L’apparaturi

Nel dopoguerra e fino agli anni ’60 circa, con la ripresa economica, le chiese aperte al culto erano più numerose di oggi e le feste religiose si susseguivano una dopo un’altra. Ad ogni Santo da festeggiare la chiesa si “apparava” (arredava) con ornamenti fastosi barocchi, fatti di stoffe di seta, damasco e velluto che dal tetto scendevano fino a terra e ornati con frange e angeli di carta dorate. l’altare era generosamente adorno di fiori e l’illuminazione era fastosa.

La statua del santo da festeggiare, come avviene ancora oggi si portava in processione, posto su un carro o a spalla, ornato di angeli di cartapesta, palme, fiori, sete e lampadine o candele accese, tutto un addobbo pomposo.

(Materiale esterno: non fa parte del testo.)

-- ==== Sys2Proof/Machine/Branch.lean ====
section
/-! DEFINITION. The conditional branches (42_branches.md R150 to R158).
Every meaning starts from the state with PC at the opcode, and moves PC past the instruction first (30_encoding.md
R98). Log entry 31. -/

namespace Sys2Proof.Machine

open Sys2Proof

/-- `BCC $FFFF`, $90 (R151, R96). -/
def execBcc (d : Int) (s : State) : Result := .next (branchIf (!s.p.c) d (s.advance 2))

/-- `BCS $FFFF`, $B0 (R152, R96). -/
def execBcs (d : Int) (s : State) : Result := .next (branchIf s.p.c d (s.advance 2))

/-- `BEQ $FFFF`, $F0 (R153, R96). -/
def execBeq (d : Int) (s : State) : Result := .next (branchIf s.p.z d (s.advance 2))

/-- `BMI $FFFF`, $30 (R154, R96). -/
def execBmi (d : Int) (s : State) : Result := .next (branchIf s.p.n d (s.advance 2))

/-- `BNE $FFFF`, $D0 (R155, R96). -/
def execBne (d : Int) (s : State) : Result := .next (branchIf (!s.p.z) d (s.advance 2))

/-- `BPL $FFFF`, $10 (R156, R96). -/
def execBpl (d : Int) (s : State) : Result := .next (branchIf (!s.p.n) d (s.advance 2))

/-- `BVC $FFFF`, $50 (R157, R96). -/
def execBvc (d : Int) (s : State) : Result := .next (branchIf (!s.p.v) d (s.advance 2))

/-- `BVS $FFFF`, $70 (R158, R96). -/
def execBvs (d : Int) (s : State) : Result := .next (branchIf s.p.v d (s.advance 2))

end Sys2Proof.Machine
end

Sia in chiesa che sul carro occorreva l’opera e l’esperienza dell’apparaturi, un mestiere oggi quasi scomparso. Le spese relative erano a carico della chiesa che provvedeva con i propri redditi, mentre le spese da affrontare fuori della chiesa, specialmente se si trattava della festività per il Patrono della città, provvedeva il Comune, che in quei giorni di festa provvedeva anche ad esporre la bandiera italiana in tutti gli uffici pubblici.

In quegli anni tutti gli ornamenti fatti in chiesa e sul carro erano opera di don Pippinu Vaiana, meglio conosciuto come “l’apparaturi” per antonomasia.   Egli apparteneva ad una famiglia che si è tramandato quel mestiere per varie generazioni. Il capostipite fu il padre Luigi Vaiana, che, assieme al figlio esercitavano anche il mestiere di fotografo. Don Pippinu ha tramandato questo mestiere al figlio Umberto, che a sua volta l’ha trasmesso a suo figlio Edoardo.

Don Pippinu era così noto ai Castelvetranesi, che un proverbio locale diceva: “cu t’apparà Vaiana?” Per significare: “come ti sei vestito? oppure: “chi ti ha vestito in quel modo”? Ma come concorrente di don Pippinu c’era in quegli anni suo cugino Nunzio Vaiana, pure “apparaturi”, con il quale erano in competizione. Con delle apposite modifiche egli ornava la chiesa anche in caso di matrimonio e all’occorrenza la sapeva ornare a lutto, come nel caso del Venerdì Santo o in caso di funerali. Inoltre, in occasione di alcune processioni come quella del “Signuri di lu tri di Maiu” (il SS. Crocifisso dei padri Cappuccini), in occasione del “posu” (sosta) organizzato dai fedeli, l’apparaturi preparava un altarino con tanti ornamenti di fiori, piante e statue o quadri di Santi e tovaglie bianche. Le spese relative erano a carico della chiesa che provvedeva con i propri redditi, mentre le spese da affrontare fuori della chiesa, specialmente se si trattava della festività per il Patrono della città, provvedeva il comune, che in quei giorni di festa provvedeva ad esporre la bandiera italiana in tutti gli uffici pubblici.

Don Pippinu Vaiana era anche uno specialista nel preparare i fantocci del “nannu e la nanna” da bruciare in Piazza la sera del martedì grasso “sdirri martiri”, a conclusione del Carnevale. Anche se si trattava di casi eccezionali, il Vaiana era capace di preparare in casa degli interessati, un vero altare, per potere effettuare la cerimonia religiosa del matrimonio.